(EXERCISE DESCRIPTION): Please copy the leading lines of the entries below exactly, concluding with the line in which "its way. -/" occurs.

(DATA SUPPLIED):
/-- R291, R37: an entry that becomes valid may have its template refused anew. -/
def asidWrite (s : State) (m asid w : Nat) (x : Word) : State :=
  if w = 0x18 then lostClearAt s m asid
  else if w = 0x28 then invalidateAt s m asid
  else if 0x80 ≤ w ∧ w < 0xC0 then
    match reqOf s m with
    | none => s
    | some r => if w = 0x80 then portSend s asid r x else portWord s asid r ((w - 0x80) / 8) x
  else if !asidMay s m asid then s
  else
    let s' := bar0Set s (asidOff asid w) (x &&& asidMask w)
    if w = 0 && bit x 63 && !bit (asidWord s asid 0) 63 then modFox s' (fun f => { f with refused := f.refused.filter (· != asid) })
    else s'

/-- R292: a word of a die's block. -/
def dieWrite (s : State) (m die w : Nat) (x : Word) : State :=
  if 0x1000 ≤ w ∧ w < 0x2000 then windowAt s m die (w - 0x1000) x
  else if w = 8 then (if bit x 63 then haltAt s m die x else releaseAt s m die x)
  else if w = 0x10 then (if x = 1 then stepAt s m die else s)
  else if !ownerMay s m then s
  else if w = 0 then bar0Set s (dieOff die 0) (x &&& 0x1FFFFFF0000)
  else if w = 0x20 then bar0Set s (dieOff die 0x20) (x &&& 0xFFF)
  else if 0x100 ≤ w ∧ w < 0x130 then bar0Set s (dieOff die w) x
  else s

/-- R290, R403: the fields of the other registers that the owner writes. -/
def ownerMask (off : Nat) : Word :=
  if off = 0x1008 then 0x1FFC0000000
  else if 0x1100 ≤ off ∧ off < 0x1500 then 0xFFFFFFFFC0000000
  else if 0x1500 ≤ off ∧ off < 0x1720 then 0x000007FF00000FFF
  else 0

/-- R403: a write of a function's MSI-X table; an ASID with records to announce is looked at again. -/
def msixWrite (s : State) (i o : Nat) (x : Word) : State :=
  let w := o % 16 / 8
  let s := bar0Set s (msixOff i (o / 16) w) (if w = 1 then x ^^^ 0x100000000 else x)
  s.io.pendingMsix.foldl (fun t a => postOnce' t a) s
where
  /-- MSIX_SEND of an ASID, unless it is on its way. -/
  postOnce' (t : State) (a : Nat) : State := if t.agenda.any (fun e => e.2.1 == a && e.2.2 == .msixSend) then t else post t a .msixSend

/-- ASIDs assigned to a function, ascending. -/
def assignedTo (s : State) (f : Nat) : List Nat :=
  (List.range 1024).filter (fun a => bit (asidWord s a 0x30) 63 && fld (asidWord s a 0x30) 6 0 == f)

/-- R289: the virtual function that a writer is. -/
def vfOf (w : Nat) : Option Nat := if w < 8 then none else reqVf (w - 8)

/-- R289, R403: a write of an aligned word at an offset of a virtual function's BAR0: its own entries and its own MSI-X table. -/
def vfWrite (s : State) (w f off : Nat) (x : Word) : State :=
  if !(s.io.verified && s.io.vfs.contains f) then s
  else if off < 0x1000 then
    match nth (assignedTo s f) (off / 256) with
    | some asid => asidWrite s w asid (off % 256) x
    | none => s
  else if 0x4000 ≤ off ∧ off < 0xC000 then msixWrite s (3 + f) (off - 0x4000) x
  else s

/-- R290: a write of an aligned word at an offset of a physical function's BAR0. Without a configuration only the platform block is
served (R303). -/
def pfWrite (s : State) (w off : Nat) (x : Word) : State :=
  if off < 0x1000 then platformWrite s w off x
  else if !s.io.verified then s
  else if off = 0x1000 then preemptAt s w x
  else if 0x20000 ≤ off ∧ off < 0x28000 then
    match reqOf s w with
    | some r => if reqPort r < 4 then msixWrite s (reqPort r) (off - 0x20000) x else s
    | none => s
  else if 0x100000 ≤ off ∧ off < 0x140000 then asidWrite s w ((off - 0x100000) / 256) (off % 256) x
  else if 0x400000 ≤ off ∧ off < 0x800000 then dieWrite s w ((off - 0x400000) / 0x10000) (off % 0x10000) x
  else if ownerMask off ≠ 0 && ownerOk s w then bar0Set s off (x &&& ownerMask off)
  else s

/-- A write of an aligned word at an offset of the writer's BAR0; of a stale owner's writes only a claim is taken (R305). -/
def controlWrite (s : State) (w off : Nat) (x : Word) : State :=
  if off % 8 ≠ 0 || (staleOwner s w && off != 0x808) then s
  else match vfOf w with
    | some f => vfWrite s w f off x
    | none => pfWrite s w off x

/-- CONTROL_SPACE_WRITE. -/
def execControlSpaceWrite (master off : Nat) (x : Word) (s : State) : Res := .next (controlWrite s master off x)

/-! ## Reads (R290–R292, R302, R305, R306, R403) -/

/-- R305: the owner register. -/
def ownerWord (s : State) : Word :=
  let o := ownership s
  BitVec.ofNat 64 ((if o.held then 2 ^ 63 else 0) + (if o.stale then 2 ^ 62 else 0) + o.owner % 8 * 2 ^ 32 + o.nonce.toNat)

/-- R302: the word of firmware image `c`. -/
def imageWord (s : State) (c : Nat) : Word :=
  BitVec.ofNat 64 ((if s.io.activeB.contains c then 2 ^ 32 else 0) + (Config.imageVersion c 1).toNat * 2 ^ 16 + (Config.imageVersion c 0).toNat)

/-- R302, R305, R306: a word of the platform block, which every master may read. -/
def platformWord (s : State) (off : Nat) : Word :=
  if off = 0x800 then ownerWord s
  else if 0x0A0 ≤ off ∧ off < 0x0C8 then imageWord s ((off - 0x0A0) / 8)
  else if off = 0x300 then Config.power s.tick
  else if off = 0x908 then (if s.io.service.isSome then 1 else 0)
  else bar0Get s off

/-- R403: a word of the MSI-X table of share word `i`: an entry at or beyond the count reads as masked. -/
def msixWord (s : State) (i o : Nat) : Word :=
  let v := o / 16
  let w := o % 16 / 8
  if v < (share s i).2 then (bar0Get s (msixOff i v w) ^^^ (if w = 1 then 0x100000000 else 0)) else if w = 1 then 0x100000000 else 0

/-- R403: word `j` of the pending-bit array: vectors with a record to announce whose entries are masked. -/
def pendingWord (s : State) (i j : Nat) : Word :=
  BitVec.ofNat 64 ((List.range 64).foldl (fun n b =>
    if s.io.pendingMsix.any (fun a => shareOf s a == i && fld (asidWord s a 0x10) 42 32 == 64 * j + b && masked s a) then n + 2 ^ b else n) 0)

/-- R291: a word of an ASID's entry; the message port reads as zero. -/
def asidRead (s : State) (asid w : Nat) : Word := if 0x80 ≤ w then 0 else asidWord s asid w

/-- R292: a word of a die's block. -/
def dieRead (s : State) (die w : Nat) : Word :=
  if 0x1000 ≤ w ∧ w < 0x2000 then windowWord s die (w - 0x1000) else bar0Get s (dieOff die w)

/-- R289, R403: a word of a virtual function's BAR0. -/
def vfRead (s : State) (f off : Nat) : Word :=
  if !s.io.verified then 0
  else if off < 0x1000 then
    match nth (assignedTo s f) (off / 256) with
    | some asid => asidRead s asid (off % 256)
    | none => 0
  else if 0x4000 ≤ off ∧ off < 0xC000 then msixWord s (3 + f) (off - 0x4000)
  else if 0xC000 ≤ off ∧ off < 0xC100 then pendingWord s (3 + f) ((off - 0xC000) / 8)
  else 0

/-- R290: a word of BAR0 of the physical function of a port; a link has no MSI-X table. Without a configuration only the platform block is served (R303). -/
def pfRead (s : State) (port off : Nat) : Word :=
  if off < 0x1000 then platformWord s off
  else if !s.io.verified then 0
  else if 0x20000 ≤ off ∧ off < 0x28000 then (if port < 4 then msixWord s port (off - 0x20000) else 0)
  else if 0x28000 ≤ off ∧ off < 0x28100 then (if port < 4 then pendingWord s port ((off - 0x28000) / 8) else 0)
  else if 0x100000 ≤ off ∧ off < 0x140000 then asidRead s ((off - 0x100000) / 256) (off % 256)
  else if 0x400000 ≤ off ∧ off < 0x800000 then dieRead s ((off - 0x400000) / 0x10000) (off % 0x10000)
  else bar0Get s off

end Sys2Proof.Machine
end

(WRITTEN SOLUTION):
/-- R291, R37: an entry that becomes valid may have its template refused anew. -/
def asidWrite (s : State) (m asid w : Nat) (x : Word) : State :=
  if w = 0x18 then lostClearAt s m asid
  else if w = 0x28 then invalidateAt s m asid
  else if 0x80 ≤ w ∧ w < 0xC0 then
    match reqOf s m with
    | none => s
    | some r => if w = 0x80 then portSend s asid r x else portWord s asid r ((w - 0x80) / 8) x
  else if !asidMay s m asid then s
  else
    let s' := bar0Set s (asidOff asid w) (x &&& asidMask w)
    if w = 0 && bit x 63 && !bit (asidWord s asid 0) 63 then modFox s' (fun f => { f with refused := f.refused.filter (· != asid) })
    else s'

/-- R292: a word of a die's block. -/
def dieWrite (s : State) (m die w : Nat) (x : Word) : State :=
  if 0x1000 ≤ w ∧ w < 0x2000 then windowAt s m die (w - 0x1000) x
  else if w = 8 then (if bit x 63 then haltAt s m die x else releaseAt s m die x)
  else if w = 0x10 then (if x = 1 then stepAt s m die else s)
  else if !ownerMay s m then s
  else if w = 0 then bar0Set s (dieOff die 0) (x &&& 0x1FFFFFF0000)
  else if w = 0x20 then bar0Set s (dieOff die 0x20) (x &&& 0xFFF)
  else if 0x100 ≤ w ∧ w < 0x130 then bar0Set s (dieOff die w) x
  else s

/-- R290, R403: the fields of the other registers that the owner writes. -/
def ownerMask (off : Nat) : Word :=
  if off = 0x1008 then 0x1FFC0000000
  else if 0x1100 ≤ off ∧ off < 0x1500 then 0xFFFFFFFFC0000000
  else if 0x1500 ≤ off ∧ off < 0x1720 then 0x000007FF00000FFF
  else 0

/-- R403: a write of a function's MSI-X table; an ASID with records to announce is looked at again. -/
def msixWrite (s : State) (i o : Nat) (x : Word) : State :=
  let w := o % 16 / 8
  let s := bar0Set s (msixOff i (o / 16) w) (if w = 1 then x ^^^ 0x100000000 else x)
  s.io.pendingMsix.foldl (fun t a => postOnce' t a) s
where
  /-- MSIX_SEND of an ASID, unless it is on its way. -/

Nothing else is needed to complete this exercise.